* [Your goal]:
Nothing but the lines from the one with "every instruction. -/" down to the one with "unfold hiByte wordOf" should be returned, exactly and with both ends included, from the material below.

* [The data]:

-- ==== Sys2Proof/Laws/Decode.lean ====
section
/-! SUPPORT. The opcode map, entry by entry, the bytes of a word, and the length and the operand of every instruction. -/

namespace Sys2Proof

@[simp] theorem wordOf_lo_hi (w : Word) : wordOf (loByte w) (hiByte w) = w := by
  apply BitVec.eq_of_toNat_eq
  have := w.isLt
  simp only [wordOf, loByte, hiByte, BitVec.toNat_append, BitVec.extractLsb'_toNat, Nat.shiftLeft_eq,
    Nat.shiftRight_eq_div_pow]
  rw [← Nat.shiftLeft_eq, ← Nat.shiftLeft_add_eq_or_of_lt (by omega), Nat.shiftLeft_eq]
  omega

@[simp] theorem loByte_wordOf (lo hi : Byte) : loByte (wordOf lo hi) = lo := by
  unfold loByte wordOf
  rw [BitVec.extractLsb'_append_eq_right]

@[simp] theorem hiByte_wordOf (lo hi : Byte) : hiByte (wordOf lo hi) = hi := by
  unfold hiByte wordOf
  rw [BitVec.extractLsb'_append_eq_left]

* [Task output]:
/-! SUPPORT. The opcode map, entry by entry, the bytes of a word, and the length and the operand of every instruction. -/

namespace Sys2Proof

@[simp] theorem wordOf_lo_hi (w : Word) : wordOf (loByte w) (hiByte w) = w := by
  apply BitVec.eq_of_toNat_eq
  have := w.isLt
  simp only [wordOf, loByte, hiByte, BitVec.toNat_append, BitVec.extractLsb'_toNat, Nat.shiftLeft_eq,
    Nat.shiftRight_eq_div_pow]
  rw [← Nat.shiftLeft_eq, ← Nat.shiftLeft_add_eq_or_of_lt (by omega), Nat.shiftLeft_eq]
  omega

@[simp] theorem loByte_wordOf (lo hi : Byte) : loByte (wordOf lo hi) = lo := by
  unfold loByte wordOf
  rw [BitVec.extractLsb'_append_eq_right]

@[simp] theorem hiByte_wordOf (lo hi : Byte) : hiByte (wordOf lo hi) = hi := by
  unfold hiByte wordOf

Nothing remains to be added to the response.